Bass guitarist Chris Baio said that the band devotes a lot of time to touring, so "when [they] do something different like this, it is an exciting thing." Keyboardist Rostam Batmanglij said that the band is "interested in visuals, and it's a treat for [them] to get to do this."

==Cover versions==
In 2008, Peter Gabriel collaborated with Hot Chip on a cover of the song. Vampire Weekend themselves had reportedly asked Gabriel to cover it, on account of him being referenced in the lyrics ("This feels so unnatural/Peter Gabriel, too"). Ahead of the cover's release, Gabriel told 6Music that he hadn't decided whether or not to sing the line that references him verbatim. He ended up replacing one of the lines with "And it feels so unnatural/To sing your own name" when the cover was released.

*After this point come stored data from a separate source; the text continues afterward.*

-- ==== Sys2Proof/Laws/State.lean ====
section
/-! SUPPORT. One lemma per field per elementary update of the state, true by `rfl`: no later proof
unfolds a record update. -/

namespace Sys2Proof.Machine.State

/-! ## respond -/

@[simp] theorem respond_cfg (s : State) (st : Status) (k : BitVec 3) (c : Option TransportCause) : (s.respond st k c).cfg = s.cfg := rfl
@[simp] theorem respond_ctl (s : State) (st : Status) (k : BitVec 3) (c : Option TransportCause) : (s.respond st k c).ctl = s.ctl := rfl
@[simp] theorem respond_seq (s : State) (st : Status) (k : BitVec 3) (c : Option TransportCause) : (s.respond st k c).seq = .idle := rfl
@[simp] theorem respond_step (s : State) (st : Status) (k : BitVec 3) (c : Option TransportCause) : (s.respond st k c).step = s.step := rfl
@[simp] theorem respond_seqWords (s : State) (st : Status) (k : BitVec 3) (c : Option TransportCause) : (s.respond st k c).seqWords = s.seqWords := rfl
@[simp] theorem respond_seqLen (s : State) (st : Status) (k : BitVec 3) (c : Option TransportCause) : (s.respond st k c).seqLen = s.seqLen := rfl
@[simp] theorem respond_seqOp (s : State) (st : Status) (k : BitVec 3) (c : Option TransportCause) : (s.respond st k c).seqOp = s.seqOp := rfl
@[simp] theorem respond_pend (s : State) (st : Status) (k : BitVec 3) (c : Option TransportCause) : (s.respond st k c).pend = s.pend := rfl
@[simp] theorem respond_dev (s : State) (st : Status) (k : BitVec 3) (c : Option TransportCause) : (s.respond st k c).dev = s.dev := rfl
@[simp] theorem respond_clock (s : State) (st : Status) (k : BitVec 3) (c : Option TransportCause) : (s.respond st k c).clock = s.clock := rfl
@[simp] theorem respond_status (s : State) (st : Status) (k : BitVec 3) (c : Option TransportCause) : (s.respond st k c).status = st := rfl
@[simp] theorem respond_errStep (s : State) (st : Status) (k : BitVec 3) (c : Option TransportCause) : (s.respond st k c).errStep = k := rfl
@[simp] theorem respond_errCause (s : State) (st : Status) (k : BitVec 3) (c : Option TransportCause) : (s.respond st k c).errCause = c := rfl
@[simp] theorem respond_resetInput (s : State) (st : Status) (k : BitVec 3) (c : Option TransportCause) : (s.respond st k c).resetInput = s.resetInput := rfl
@[simp] theorem respond_port (s : State) (st : Status) (k : BitVec 3) (c : Option TransportCause) : (s.respond st k c).port = s.port := rfl
@[simp] theorem respond_answers (s : State) (st : Status) (k : BitVec 3) (c : Option TransportCause) : (s.respond st k c).answers = s.answers := rfl
@[simp] theorem respond_trace (s : State) (st : Status) (k : BitVec 3) (c : Option TransportCause) : (s.respond st k c).trace = s.trace := rfl
@[simp] theorem respond_responses (s : State) (st : Status) (k : BitVec 3) (c : Option TransportCause) : (s.respond st k c).responses = s.responses ++ [⟨st, k, c⟩] := rfl
@[simp] theorem respond_log (s : State) (st : Status) (k : BitVec 3) (c : Option TransportCause) : (s.respond st k c).log = s.log := rfl

/-! ## emit -/

@[simp] theorem emit_cfg (s : State) (e : LogEvent) : (s.emit e).cfg = s.cfg := rfl
@[simp] theorem emit_ctl (s : State) (e : LogEvent) : (s.emit e).ctl = s.ctl := rfl
@[simp] theorem emit_seq (s : State) (e : LogEvent) : (s.emit e).seq = s.seq := rfl
@[simp] theorem emit_step (s : State) (e : LogEvent) : (s.emit e).step = s.step := rfl
@[simp] theorem emit_seqWords (s : State) (e : LogEvent) : (s.emit e).seqWords = s.seqWords := rfl
@[simp] theorem emit_seqLen (s : State) (e : LogEvent) : (s.emit e).seqLen = s.seqLen := rfl
@[simp] theorem emit_seqOp (s : State) (e : LogEvent) : (s.emit e).seqOp = s.seqOp := rfl
@[simp] theorem emit_pend (s : State) (e : LogEvent) : (s.emit e).pend = s.pend := rfl
@[simp] theorem emit_dev (s : State) (e : LogEvent) : (s.emit e).dev = s.dev := rfl
@[simp] theorem emit_clock (s : State) (e : LogEvent) : (s.emit e).clock = s.clock := rfl
@[simp] theorem emit_status (s : State) (e : LogEvent) : (s.emit e).status = s.status := rfl
@[simp] theorem emit_errStep (s : State) (e : LogEvent) : (s.emit e).errStep = s.errStep := rfl
@[simp] theorem emit_errCause (s : State) (e : LogEvent) : (s.emit e).errCause = s.errCause := rfl
@[simp] theorem emit_resetInput (s : State) (e : LogEvent) : (s.emit e).resetInput = s.resetInput := rfl
@[simp] theorem emit_port (s : State) (e : LogEvent) : (s.emit e).port = s.port := rfl
@[simp] theorem emit_answers (s : State) (e : LogEvent) : (s.emit e).answers = s.answers := rfl
@[simp] theorem emit_trace (s : State) (e : LogEvent) : (s.emit e).trace = s.trace := rfl
@[simp] theorem emit_responses (s : State) (e : LogEvent) : (s.emit e).responses = s.responses := rfl
@[simp] theorem emit_log (s : State) (e : LogEvent) : (s.emit e).log = s.log ++ [e] := rfl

"Richard Russell [head of XL Recordings] is a dad at my son's school," Gabriel explained to Mark Blake, "and he said, 'I have this young band and they are mentioning you as an influence.' …I could hear a lot of Talking Heads in there… When they wanted to involve me in this remix, I didn't know if it was a bit too weird to sing my own name, so I changed it. But I think Vampire Weekend are very smart songwriters."

Lykke Li and Chromeo have also both covered the song live: the former at a series of shows between 2008 and 2009, and the latter at the 2015 Governors Ball, where they were joined on-stage by Koenig himself.

==Critical reception==
MusicOMH commented that the beginning of "Cape Cod Kwassa Kwassa" sounds "as if imitating 1950s calypso" and described the opening hook as having "innocence [that] adds charm to the track, built on by the breezy vocal." Pitchfork Media said that the song's "instrumentation and bubbly beat evoke Paul Simon's Graceland and "transforms the buoyant spirit of "Diamonds on the Soles of Her Shoes" to a cheaply (but cleanly) recorded, stripped-down, no-fuss context." Pitchfork also said that "the unassuming nature of the production works in Vampire Weekend's favor, allowing subtle pleasures like that sunny falsetto vocalese at the end and the purity of the guitar tone to shine through."

==Track list==
Digital Download (iTunes):
1. "Cape Cod Kwassa Kwassa" (radio edit) – 3:32
2. "Cape Cod Kwassa Kwassa" (The Very Best remix) – 3:26

Digital Download (Rhapsody):
1. "Cape Cod Kwassa Kwassa" (live) – 3:35

==Personnel==
Vampire Weekend
- Ezra Koenig
- Rostam Batmanglij
- Christopher Tomson
- Chris Baio

Additional musicians
- Jeff Curtin – hand drums, shaker

Technical
- Emily Lazar – mastering
- Rostam Batmanglij – mixing

==Chart positions==

Following the success of "A-Punk" and "Oxford Comma," Vampire Weekend decided to release "Cape Cod Kwassa Kwassa" as the fourth single from the album. Originally released in 2008, the song failed to make much of an impact on the UK Singles Chart, peaking at #178. The single was not released in America, meaning along with "Mansard Roof," the single was rather unsuccessful. Despite this, the single was eventually certified gold by the RIAA on June 18, 2025.

| Chart (2008) | Peak position |
|---|---|
| UK Singles Chart | 178 |

==Certifications==

| Region | Certification | Certified units/sales |
| United States (RIAA) | Gold | 500,000^{‡} |
^{‡} Sales+streaming figures based on certification alone.